InputFunctionException in line 148 of /home/nasiegel/2022-h1n1/Snakefile:
Error:
  NameError: free variable 'combinator' referenced before assignment in enclosing scope
Wildcards:

Traceback:
  File "/home/nasiegel/2022-h1n1/Snakefile", line 131, in aggregate_decompress_h1n1

I assumed it was an issue having to do with the symbolic file paths in my function:

def aggregate_decompress_h1n1(wildcards):
    checkpoint_output = checkpoints.decompress_h1n1.get(**wildcards).output[0]    
    filenames = expand(
     SCRATCH + "fastqc/{basenames}_R1_fastqc.html",
     SCRATCH + "fastqc/{basenames}_R1_fastqc.zip",
     SCRATCH + "trimmed/{basenames}_R1_trim.fastq.gz",
     SCRATCH + "trimmed/{basenames}_R1.unpaired.fastq.gz",
     SCRATCH + "fastqc/{basenames}_R1_trimmed_fastqc.html",
     SCRATCH + "fastqc/{basenames}_R1_trimmed_fastqc.zip",
     OUTPUTDIR + "{basenames}_quant/quant.sf",
     basenames = glob_wildcards(os.path.join(checkpoint_output, "{basenames}_R1.fastq.gz")).basenames)
    return filenames

However, hardcoding the paths does not resolve the issue. I've attached the full Snakefile below any advice would be appreciated.

Original file

# Snakemake file - input raw reads to generate quant files for analysis in R
configfile: "config.yaml"

import io 
import os
import pandas as pd
import pathlib
from snakemake.exceptions import print_exception, WorkflowError

#----SET VARIABLES----#
PROJ = config["proj_name"]
INPUTDIR = config["raw-data"]
SCRATCH = config["scratch"]
REFERENCE = config["ref"]
OUTPUTDIR = config["outputDIR"]

# Adapters
SE_ADAPTER = config['seq']['SE']
SE_SEQUENCE = config['seq']['trueseq-se']

# Organsim
TRANSCRIPTOME = config['transcriptome']['rhesus']
SPECIES = config['species']['rhesus']

SAMPLE_LIST = glob_wildcards(INPUTDIR + "{basenames}_R1.fastq.gz").basenames

rule all:
    input:
        "final.txt",
        # dowload referemce files
        REFERENCE + SE_ADAPTER,
        REFERENCE + SPECIES,
        # multiqc
        SCRATCH + "fastqc/raw_multiqc.html", 
        SCRATCH + "fastqc/raw_multiqc_general_stats.txt",
        SCRATCH + "fastqc/trimmed_multiqc.html", 
        SCRATCH + "fastqc/trimmed_multiqc_general_stats.txt"

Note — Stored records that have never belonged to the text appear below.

-- ==== Sys2Proof/Tests/Slice0.lean ====
section
/-! SUPPORT. Tests: the vectors of spec/95_test_vectors.md and words written out from spec/30_encoding.md R41, ill-formed
terms that the well-formedness checks refuse, and for every statement with hypotheses a state and operands that meet
them. -/

namespace Sys2Proof.Tests

open Sys2Proof.Machine

/-- Configuration C of 95_test_vectors.md: 12 MHz. -/
def cfgC : Cfg := ⟨12000000, 64, 6, 187, 5, 997, 0, 124, 125⟩

/-- Configuration D of 95_test_vectors.md: 1000 Hz, `PERIOD = 1`. -/
def cfgD : Cfg := ⟨1000, 1, 0, 1, 1000, 1000, 1, 0, 125⟩

/-- The generic configuration G(2, 255, 256) of 95_test_vectors.md, with `PERIOD = 2`. -/
def cfgG : Cfg := ⟨0, 1, 0, 2, 1, 0, 2, 255, 256⟩

/-- A state as the tuple of 95_test_vectors.md, under a configuration. -/
def blk (c : Cfg) (ms : Word) (fr : Byte) (ovf : Word) (cnt : Byte) (uif cen uie gie : Bool) : State :=
  { ms := ms, fr := fr, ovf := ovf, cnt := cnt, uif := uif, cen := cen, uie := uie, gie := gie, resp := none,
    cfg := c, latency := .any, schedule := [] }

/-- The 16 MHz configuration, A of 95_test_vectors.md. -/
abbrev cfgA : Cfg := Cfg.source16MHz

/-- The value a host operation answers, where it answers one without error. -/
def valueOf (o : Host.Outcome State Fault Refusal) : Option Word :=
  match nextOf o with
  | some t => t.resp.bind fun r => if r.rerr then none else some r.rdata
  | none => none

/-! ### Well-formedness: one ill-formed term for each check (R22 (a) to (f), R42) -/

theorem test_valid_source : cfgA.Valid := by decide
theorem test_valid_generic : cfgG.Valid ∧ cfgC.Valid ∧ cfgD.Valid := by decide
theorem test_refuses_divisor_outside_set : ¬ { cfgA with divisor := 3 }.Valid := by decide
theorem test_refuses_divisor_not_its_code : ¬ { cfgA with pscSel := 5 }.Valid := by decide
theorem test_refuses_code_of_four_bits : ¬ { cfgA with divisor := 256, pscSel := 8 }.Valid := by decide
theorem test_refuses_period_zero : ¬ { cfgA with period := 0 }.Valid := by decide
theorem test_refuses_period_256 : ¬ { cfgA with period := 256 }.Valid := by decide
theorem test_refuses_ceiling_zero : ¬ { cfgA with fractMax := 0 }.Valid := by decide
theorem test_refuses_ceiling_257 : ¬ { cfgA with fractMax := 257 }.Valid := by decide
theorem test_refuses_increment_at_ceiling : ¬ { cfgA with fractInc := 125 }.Valid := by decide
theorem test_refuses_wide_millis_increment : ¬ { cfgA with millisInc := 2 ^ 32 }.Valid := by decide
theorem test_refuses_wide_tick_factor : ¬ { cfgA with usPerTick := 2 ^ 32 }.Valid := by decide
theorem test_refuses_tick_from_host : ¬ Event.WellFormed ⟨.host, 0x8#4⟩ := by decide
theorem test_refuses_reserved_from_host : ¬ Event.WellFormed ⟨.host, 0x3#4⟩ := by decide
theorem test_refuses_tick_from_timer : ¬ Event.WellFormed ⟨.timer, 0x8#4⟩ := by decide
theorem test_refuses_cnt_from_handler : ¬ Event.WellFormed ⟨.handler, 0x9#4⟩ := by decide

/-! ### Decoding: the words of R41, bit by bit -/

theorem test_decode_nop : decode .host 0b0000#4 = .ok .nop := by rfl
theorem test_decode_millis : decode .host 0b0001#4 = .ok .millis := by rfl
theorem test_decode_micros : decode .host 0b0010#4 = .ok .micros := by rfl
theorem test_decode_tstart : decode .host 0b0100#4 = .ok .tstart := by rfl
theorem test_decode_tstop : decode .host 0b0101#4 = .ok .tstop := by rfl
theorem test_decode_idis : decode .host 0b0110#4 = .ok .idis := by rfl
theorem test_decode_ien : decode .host 0b0111#4 = .ok .ien := by rfl
theorem test_decode_tick : decode .handler 0b1000#4 = .ok .tick := by rfl
theorem test_decode_cnt : decode .timer 0b1001#4 = .ok .cnt := by rfl
theorem test_decode_reserved : decode .host 0b0011#4 = .error (.illegalOp 0b0011#4) := by rfl
theorem test_decode_tick_from_host : decode .host 0b1000#4 = .error (.illegalOp 0b1000#4) := by rfl
theorem test_format_and_number :
    formatOf 0b1001#4 = .event ∧ operationNumber 0b1001#4 = 0b001#3 ∧
    formatOf 0b0110#4 = .host ∧ operationNumber 0b0110#4 = 0b110#3 := by decide
theorem test_table_words_refused :
    decodeTableWord 8 0x3 = none ∧ decodeTableWord 8 0xA = none ∧ decodeTableWord 8 0x10 = none := by decide

/-- Every row of the table runs as the first operation after reset, when it is placed. -/
theorem test_table_rows_run_after_reset :
    ∀ w ∈ [0, 1, 2, 4, 5, 6, 7, 8, 9], (nextOf (step (State.reset.withFetchWord 8 w))).isSome = true := by decide

/-! ### The calculator: K1, K10, K13, K16 -/

theorem test_calculator_k1 : calculate 16000000 = .ok cfgA := by decide
theorem test_calculator_k6 : calculate 12000000 = .ok cfgC := by decide
theorem test_calculator_k10 : calculate 256000 = .ok ⟨256000, 2, 1, 128, 7, 1000, 1, 0, 125⟩ := by decide
theorem test_calculator_k13 : calculate 32768000 = .error .clockTooFast := by decide
theorem test_calculator_k16 : calculate 999 = .error .clockTooSlow := by decide

/-! ### TICK: T14, T20, T21 and a guard vector -/

theorem test_tick_t20 :
    nextOf (exec .tick (blk { cfgA with fractInc := 3 } 0xFFFFFFFE 124 7 0 true true true true)) =
      some (blk { cfgA with fractInc := 3 } 0 2 8 0 false true true true) := by decide
theorem test_tick_t21 :
    nextOf (exec .tick (blk cfgG 0 255 0 0 true false true true)) =
      some (blk cfgG 3 254 1 0 false false true true) := by decide
theorem test_tick_masked : nextOf (exec .tick (blk cfgA 0 0 0 0 true true true false)) = none := by decide

/-! ### MILLIS: L3, L4; MICROS: M3, M4, M13, M19 -/

theorem test_millis_l3 : valueOf (exec .millis (blk cfgA 4 0 4 10 true true true false)) = some 4 := by decide
theorem test_millis_l4 :
    valueOf (exec .millis (blk cfgA 0xFFFFFFFF 7 2 0 false true true true)) = some 0xFFFFFFFF := by decide
theorem test_micros_m3_m4 :
    valueOf (exec .micros (blk cfgA 0 0 4 248 true true true true)) = some 5992 ∧
    valueOf (exec .micros (blk cfgA 0 0 4 249 true true true true)) = some 4996 := by decide
theorem test_micros_m10_m13_m18 :
    valueOf (exec .micros (blk cfgA 0 0 0xFFFFFFFF 249 false true true true)) = some 4294967292 ∧
    valueOf (exec .micros (blk cfgA 0 0 4294967 74 false true true true)) = some 0 ∧
    valueOf (exec .micros (blk cfgC 0 0 3 185 true true true true)) = some 4665 := by decide

/-! ### Control operations: X2, X5, X6, X7, X9; NOP: X1 -/

theorem test_tstart_x2 :
    (nextOf (exec .tstart State.reset)).map (fun t => (t.cen, t.uie, t.gie, t.resp)) =
      some (true, true, false, some ⟨0, false⟩) := by decide
theorem test_tstart_x6 :
    (nextOf (exec .tstart (blk cfgA 0 0 0 17 false false true true))).map (fun t => (t.cnt, t.cen)) =
      some (17, true) := by decide
theorem test_tstop_x5 :
    (nextOf (exec .tstop (blk cfgA 0 0 0 17 false true true true))).map (fun t => (t.cnt, t.cen, t.uie, t.gie)) =
      some (17, false, true, true) := by decide
theorem test_idis_x7 :
    (nextOf (exec .idis (blk cfgA 2 0 2 5 false true true true))).map (fun t => (t.cen, t.uie, t.gie)) =
      some (true, true, false) := by decide
theorem test_ien_x9 :
    (nextOf (exec .ien (blk cfgA 2 0 2 5 false true true false))).map (fun t => (t.cen, t.uie, t.gie)) =
      some (true, true, true) := by decide
theorem test_nop_x1 :
    nextOf (exec .nop State.reset) = some (State.reset.setResp (some ⟨0, false⟩)) := by decide

/-! ### CNT: N3, N4, N5, N6 -/

theorem test_cnt_n2_n3_n6 :
    nextOf (exec .cnt (blk cfgA 0 0 0 248 false true true true)) = some (blk cfgA 0 0 0 249 false true true true) ∧
    nextOf (exec .cnt (blk cfgA 0 0 0 249 false true true true)) = some (blk cfgA 0 0 0 0 true true true true) ∧
    nextOf (exec .cnt (blk cfgD 0 0 0 0 false true true true)) = some (blk cfgD 0 0 0 0 true true true true) := by decide
theorem test_cnt_n4_n5 :
    nextOf (exec .cnt (blk cfgA 0 0 0 249 true true true false)) = some (blk cfgA 0 0 0 0 true true true false) ∧
    nextOf (exec .cnt (blk cfgA 0 0 0 5 false false true true)) = none := by decide

/-! ### Illegal codes, agents, latency, schedule: P11 and U17, U18 -/

theorem test_illegal_codes_p11 :
    responses [⟨.host, 0x3#4⟩, ⟨.host, 0x1#4⟩, ⟨.host, 0x8#4⟩, ⟨.host, 0x2#4⟩, ⟨.host, 0xF#4⟩]
      (blk cfgA 4 0 4 100 false true true true) =
      [⟨0, true⟩, ⟨4, false⟩, ⟨0, true⟩, ⟨4400, false⟩, ⟨0, true⟩] := by decide
theorem test_immediate_waits_for_tick :
    let s := { blk cfgA 0 0 0 0 true true true true with latency := .immediate }
    nextOf (issue (Instr.event .nop) s) = none ∧ (nextOf (issue tickEvent s)).isSome = true := by decide
theorem test_no_configuration_no_step :
    nextOf (issue (Instr.event .nop) (blk { cfgA with period := 0 } 0 0 0 0 false true true true)) = none := by decide
theorem test_empty_schedule_no_step : nextOf (step State.reset) = none := by decide

/-! ### Written traces: P1 in the written form, under configuration D -/

theorem test_trace_reads :
    readTrace ("INIT ; CNT*2 # two ticks\nMICROS -> 8\nCRIT ".toList ++ Char.ofNat 123 :: " MILLIS ".toList ++ [Char.ofNat 125]) =
      some [.init, .counts 2, .op .micros (some 8), .critOpen, .op .millis none, .critClose] := by decide
theorem test_trace_refuses :
    readTrace "FOO".toList = none ∧ readTrace "NOP -> 3".toList = none ∧ readTrace ("CRIT ".toList ++ Char.ofNat 123 :: " NOP".toList) = none := by
  decide
theorem test_trace_p1_under_d :
    (runTrace "INIT ; OVERFLOW*4 ; MILLIS -> 4 ; MICROS -> 4000".toList (State.resetWith cfgD .any)).isSome = true := by
  decide

/-! ### `delay`: the end of P4, one poll at the boundary -/

theorem test_delay_p4_step_10 :
    let d := Delay.poll .drain true [66500, 66500] ⟨2, 65500, 9, 10⟩
    d.remaining = 1 ∧ d.start = 964 ∧ d.yields = 10 ∧ d.reads = 12 := by decide
theorem test_delay_not_due_below_1000 :
    (Delay.poll .once true [66499] ⟨2, 65500, 0, 1⟩).remaining = 2 := by decide

/-! ### Witnesses: for every statement with hypotheses, inputs that meet them -/

theorem witness_DecodeIsTheOperationMap :
    decode .handler 0b1000#4 = .ok .tick ∧ decode .host 0b1111#4 = .error (.illegalOp 0b1111#4) := ⟨rfl, rfl⟩

theorem witness_HostPortAnswersEveryCode :
    State.reset.cfg.Valid ∧ admits ⟨.host, 0x3#4⟩ State.reset = true ∧ admits ⟨.host, 0x7#4⟩ State.reset = true ∧
    0x3#4 ∈ [0x3#4, 0x8#4, 0x9#4, 0xA#4, 0xB#4, 0xC#4, 0xD#4, 0xE#4, 0xF#4] ∧
    0x7#4 ∉ [0x3#4, 0x8#4, 0x9#4, 0xA#4, 0xB#4, 0xC#4, 0xD#4, 0xE#4, 0xF#4] := by decide

theorem witness_TstartStartsTheTimer : ∃ t, exec .tstart State.reset = .next t := ⟨_, rfl⟩

theorem witness_StoppedTimerHoldsTheClock :
    ∃ t,
      let s := blk cfgA 0 0 0 248 true false true true
      s.cen = false ∧ s.cnt.toNat ≤ s.cfg.period - 1 ∧ Instr.event .tstart ∉ [tickEvent, Instr.event .micros] ∧
      runEvents [tickEvent, Instr.event .micros] s = .next t ∧ s.atBoundary = false :=
  ⟨_, by decide, by decide, by decide, eq_next_of_nextOf _ ((blk cfgA 1 0 1 248 false false true true).setResp (some ⟨1992, false⟩)) (by decide), by decide⟩

theorem witness_IdisSuspendsDelivery :
    (∃ t,
      let s := blk cfgA 0 0 0 249 false true true false
      s.gie = false ∧ Instr.event .ien ∉ [cntEvent, Instr.event .millis] ∧
      runEvents [cntEvent, Instr.event .millis] s = .next t) ∧
    (let s := blk cfgA 0 0 0 249 false true true false;
      s.gie = false ∧ s.cen = true ∧ s.cnt.toNat = s.cfg.period - 1) :=
  ⟨⟨_, by decide, by decide, eq_next_of_nextOf _ ((blk cfgA 0 0 0 0 true true true false).setResp (some ⟨0, false⟩)) (by decide)⟩, by decide⟩

theorem witness_IenRestoresDelivery :
    (∃ t,
      let s := blk cfgA 0 0 0 0 true true true false
      s.uif = true ∧ s.uie = true ∧ exec .ien s = .next t) ∧
    (∃ t, exec .tstart (State.resetWith cfgC .immediate) = .next t) :=
  ⟨⟨_, rfl, rfl, rfl⟩, ⟨_, rfl⟩⟩

theorem witness_CriticalSectionsDoNotNest : State.reset.cfg.Valid ∧ State.reset.latency = .any := by decide

theorem witness_HostOperationsAreTotal : Instr.micros.issuer = .host := rfl

theorem witness_MillisIsConstantBetweenTicks :
    ∃ t u,
      let s := blk cfgA 4 0 4 249 false true true true
      tickEvent ∉ [cntEvent, Instr.event .idis] ∧ exec .millis s = .next t ∧
      runEvents [cntEvent, Instr.event .idis] t = .next u ∧ t.resp = some { rdata := 4, rerr := false } :=
  ⟨_, (blk cfgA 4 0 4 0 true true true false).setResp (some ⟨0, false⟩), by decide, rfl,
    eq_next_of_nextOf _ _ (by decide), rfl⟩

theorem witness_MicrosByCaseOfTheSnapshot :
    (let s := blk cfgA 0 0 4 249 false true true true;
      s.cfg.Valid ∧ s.cnt.toNat ≤ s.cfg.period - 1 ∧ s.uif = false) ∧
    (let s := blk cfgA 0 0 4 248 true true true true;
      s.cfg.Valid ∧ s.cnt.toNat ≤ s.cfg.period - 1 ∧ s.uif = true ∧ s.cnt.toNat + 2 ≤ s.cfg.period) ∧
    (let s := blk cfgA 0 0 4 249 true true true true;
      s.cfg.Valid ∧ s.cnt.toNat ≤ s.cfg.period - 1 ∧ s.uif = true ∧ s.cnt.toNat = s.cfg.period - 1) ∧
    (let s := blk cfgD 0 0 5 0 true true true true;
      s.cfg.Valid ∧ s.cnt.toNat ≤ s.cfg.period - 1 ∧ s.cfg.period = 1) ∧
    (let s := blk cfgG 0 0 5 1 true true true true;
      s.cfg.Valid ∧ s.cnt.toNat ≤ s.cfg.period - 1 ∧ s.cfg.period = 2 ∧ s.uif = true ∧ s.cnt.toNat ≠ 0) := by
  refine ⟨?_, ?_, ?_, ?_, ?_⟩ <;> decide

theorem witness_MicrosContinuousAcrossTheWrap :
    let s := blk cfgA 0 0 0xFFFFFFFF 248 false true true true
    s.uif = false ∧ s.cnt.toNat < s.cfg.period - 1 := by decide

theorem witness_TickKeepsMicros :
    ∃ t,
      let s := blk cfgA 0 0 0 248 true true true true
      s.cnt.toNat < s.cfg.period - 1 ∧ exec .tick s = .next t := ⟨_, by decide, rfl⟩

/-- A run over the wrap with the overflow missed: from a pending overflow two ticks before the second wrap, to just
after it. -/
theorem witness_MicrosAdvancesByTicksLessMissed :
    ∃ t,
      let s := blk cfgG 0 0 0 0 true true true false
      s.cfg.Valid ∧ s.cnt.toNat ≤ s.cfg.period - 1 ∧ s.atBoundary = false ∧
      runEvents [cntEvent, cntEvent] s = .next t ∧ t.atBoundary = false ∧ missedCount [cntEvent, cntEvent] s = 1 :=
  ⟨blk cfgG 0 0 0 0 true true true false, by decide, by decide, by decide, eq_next_of_nextOf _ _ (by decide), by decide, by decide⟩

rule download_trimmomatic_adapter_file:
    output: REFERENCE + SE_ADAPTER
    shell: "curl -L -o {output} {SE_SEQUENCE}"

rule download_transcriptome:
    output: REFERENCE + SPECIES
    shell: "curl -L -o {output} {TRANSCRIPTOME}"

rule download_data:
    output: "high_quality_files.tgz"
    shell: "curl -L -o {output} https://osf.io/pcxfg/download"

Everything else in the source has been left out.